(Collected data)
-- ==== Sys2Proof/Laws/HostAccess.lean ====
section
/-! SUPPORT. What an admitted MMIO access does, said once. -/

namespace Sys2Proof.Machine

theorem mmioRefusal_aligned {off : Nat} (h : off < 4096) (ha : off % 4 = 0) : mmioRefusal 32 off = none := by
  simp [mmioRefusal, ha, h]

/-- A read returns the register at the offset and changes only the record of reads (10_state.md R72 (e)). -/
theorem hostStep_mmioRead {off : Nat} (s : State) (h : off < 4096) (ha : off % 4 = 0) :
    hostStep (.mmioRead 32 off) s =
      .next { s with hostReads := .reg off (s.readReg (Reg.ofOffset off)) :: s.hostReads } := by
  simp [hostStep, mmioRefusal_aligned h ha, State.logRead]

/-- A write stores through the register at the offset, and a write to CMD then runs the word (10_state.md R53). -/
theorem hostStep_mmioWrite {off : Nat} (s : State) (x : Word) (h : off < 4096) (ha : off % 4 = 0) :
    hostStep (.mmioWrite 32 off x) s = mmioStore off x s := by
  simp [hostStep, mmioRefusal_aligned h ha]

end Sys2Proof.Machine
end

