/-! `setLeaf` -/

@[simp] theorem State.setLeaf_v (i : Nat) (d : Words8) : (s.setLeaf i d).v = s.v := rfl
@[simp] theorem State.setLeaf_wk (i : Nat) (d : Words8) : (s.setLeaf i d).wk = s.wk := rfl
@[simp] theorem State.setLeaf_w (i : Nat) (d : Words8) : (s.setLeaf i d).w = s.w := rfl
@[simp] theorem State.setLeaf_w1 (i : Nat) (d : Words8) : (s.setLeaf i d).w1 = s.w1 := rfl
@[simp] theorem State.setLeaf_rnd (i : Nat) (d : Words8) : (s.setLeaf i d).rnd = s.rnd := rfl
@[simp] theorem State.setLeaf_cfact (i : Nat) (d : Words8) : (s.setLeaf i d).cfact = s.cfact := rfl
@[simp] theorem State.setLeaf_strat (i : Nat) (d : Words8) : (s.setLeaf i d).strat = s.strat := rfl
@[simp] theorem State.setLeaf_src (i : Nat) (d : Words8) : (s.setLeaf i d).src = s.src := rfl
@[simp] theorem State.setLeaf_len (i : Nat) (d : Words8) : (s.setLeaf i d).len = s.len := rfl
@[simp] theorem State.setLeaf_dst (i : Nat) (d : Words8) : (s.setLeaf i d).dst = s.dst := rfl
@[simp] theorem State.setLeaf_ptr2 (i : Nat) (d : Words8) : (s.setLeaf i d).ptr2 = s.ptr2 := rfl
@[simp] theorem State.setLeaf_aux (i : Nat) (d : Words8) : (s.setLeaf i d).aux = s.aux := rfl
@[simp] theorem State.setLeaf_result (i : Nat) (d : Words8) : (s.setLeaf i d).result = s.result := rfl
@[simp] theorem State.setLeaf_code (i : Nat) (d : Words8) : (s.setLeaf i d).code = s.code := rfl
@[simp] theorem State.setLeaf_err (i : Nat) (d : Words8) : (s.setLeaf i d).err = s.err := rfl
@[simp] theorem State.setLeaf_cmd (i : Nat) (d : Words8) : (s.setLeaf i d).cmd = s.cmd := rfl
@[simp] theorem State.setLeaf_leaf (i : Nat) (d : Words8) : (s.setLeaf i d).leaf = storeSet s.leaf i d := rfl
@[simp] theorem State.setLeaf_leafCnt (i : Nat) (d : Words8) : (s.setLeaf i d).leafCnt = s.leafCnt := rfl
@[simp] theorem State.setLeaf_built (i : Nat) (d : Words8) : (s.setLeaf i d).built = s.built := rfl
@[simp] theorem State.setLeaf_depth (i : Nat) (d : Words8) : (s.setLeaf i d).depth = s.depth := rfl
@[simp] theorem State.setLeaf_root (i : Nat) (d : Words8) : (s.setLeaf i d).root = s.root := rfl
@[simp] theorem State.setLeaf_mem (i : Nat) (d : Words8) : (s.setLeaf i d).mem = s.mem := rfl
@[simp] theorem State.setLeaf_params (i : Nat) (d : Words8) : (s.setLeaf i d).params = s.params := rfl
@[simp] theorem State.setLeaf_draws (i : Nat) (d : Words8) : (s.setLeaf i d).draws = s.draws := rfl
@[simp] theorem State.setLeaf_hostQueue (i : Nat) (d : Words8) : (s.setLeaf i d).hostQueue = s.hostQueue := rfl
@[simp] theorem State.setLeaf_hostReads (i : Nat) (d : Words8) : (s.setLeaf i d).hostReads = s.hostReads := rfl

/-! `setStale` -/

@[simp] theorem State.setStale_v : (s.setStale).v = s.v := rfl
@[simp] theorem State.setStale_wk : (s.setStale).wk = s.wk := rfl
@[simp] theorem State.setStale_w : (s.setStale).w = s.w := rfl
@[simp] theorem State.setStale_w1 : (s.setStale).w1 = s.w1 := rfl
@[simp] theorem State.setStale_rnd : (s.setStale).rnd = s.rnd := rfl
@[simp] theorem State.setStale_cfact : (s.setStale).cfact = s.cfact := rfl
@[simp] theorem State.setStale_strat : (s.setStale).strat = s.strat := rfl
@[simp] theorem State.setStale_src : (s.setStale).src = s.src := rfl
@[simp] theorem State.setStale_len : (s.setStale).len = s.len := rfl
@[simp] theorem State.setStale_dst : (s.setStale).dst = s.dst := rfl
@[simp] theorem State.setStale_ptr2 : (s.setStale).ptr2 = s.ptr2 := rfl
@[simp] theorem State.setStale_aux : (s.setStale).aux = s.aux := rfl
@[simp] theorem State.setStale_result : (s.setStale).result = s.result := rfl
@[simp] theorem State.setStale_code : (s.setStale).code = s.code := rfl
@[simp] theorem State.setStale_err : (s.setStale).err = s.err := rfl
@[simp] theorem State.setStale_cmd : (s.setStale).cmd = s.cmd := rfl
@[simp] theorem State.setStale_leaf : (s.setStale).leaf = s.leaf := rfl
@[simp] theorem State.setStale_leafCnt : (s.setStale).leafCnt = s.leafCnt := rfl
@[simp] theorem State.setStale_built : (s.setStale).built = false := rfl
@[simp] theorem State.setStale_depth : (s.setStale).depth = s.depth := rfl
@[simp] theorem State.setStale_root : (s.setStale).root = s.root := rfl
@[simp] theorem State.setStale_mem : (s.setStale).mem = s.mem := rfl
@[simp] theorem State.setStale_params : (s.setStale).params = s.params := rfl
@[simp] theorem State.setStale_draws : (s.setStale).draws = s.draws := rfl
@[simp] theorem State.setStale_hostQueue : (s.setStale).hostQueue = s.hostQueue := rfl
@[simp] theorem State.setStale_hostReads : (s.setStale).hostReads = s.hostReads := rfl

Your assignment: Transcribe each line of the data above, unaltered, from the one where "d).w1 = s.w1 := rfl" appears to the one where "d).err = s.err := rfl" appears, inclusive of both.

Solution:
@[simp] theorem State.setLeaf_w1 (i : Nat) (d : Words8) : (s.setLeaf i d).w1 = s.w1 := rfl
@[simp] theorem State.setLeaf_rnd (i : Nat) (d : Words8) : (s.setLeaf i d).rnd = s.rnd := rfl
@[simp] theorem State.setLeaf_cfact (i : Nat) (d : Words8) : (s.setLeaf i d).cfact = s.cfact := rfl
@[simp] theorem State.setLeaf_strat (i : Nat) (d : Words8) : (s.setLeaf i d).strat = s.strat := rfl
@[simp] theorem State.setLeaf_src (i : Nat) (d : Words8) : (s.setLeaf i d).src = s.src := rfl
@[simp] theorem State.setLeaf_len (i : Nat) (d : Words8) : (s.setLeaf i d).len = s.len := rfl
@[simp] theorem State.setLeaf_dst (i : Nat) (d : Words8) : (s.setLeaf i d).dst = s.dst := rfl
@[simp] theorem State.setLeaf_ptr2 (i : Nat) (d : Words8) : (s.setLeaf i d).ptr2 = s.ptr2 := rfl
@[simp] theorem State.setLeaf_aux (i : Nat) (d : Words8) : (s.setLeaf i d).aux = s.aux := rfl
@[simp] theorem State.setLeaf_result (i : Nat) (d : Words8) : (s.setLeaf i d).result = s.result := rfl
@[simp] theorem State.setLeaf_code (i : Nat) (d : Words8) : (s.setLeaf i d).code = s.code := rfl
@[simp] theorem State.setLeaf_err (i : Nat) (d : Words8) : (s.setLeaf i d).err = s.err := rfl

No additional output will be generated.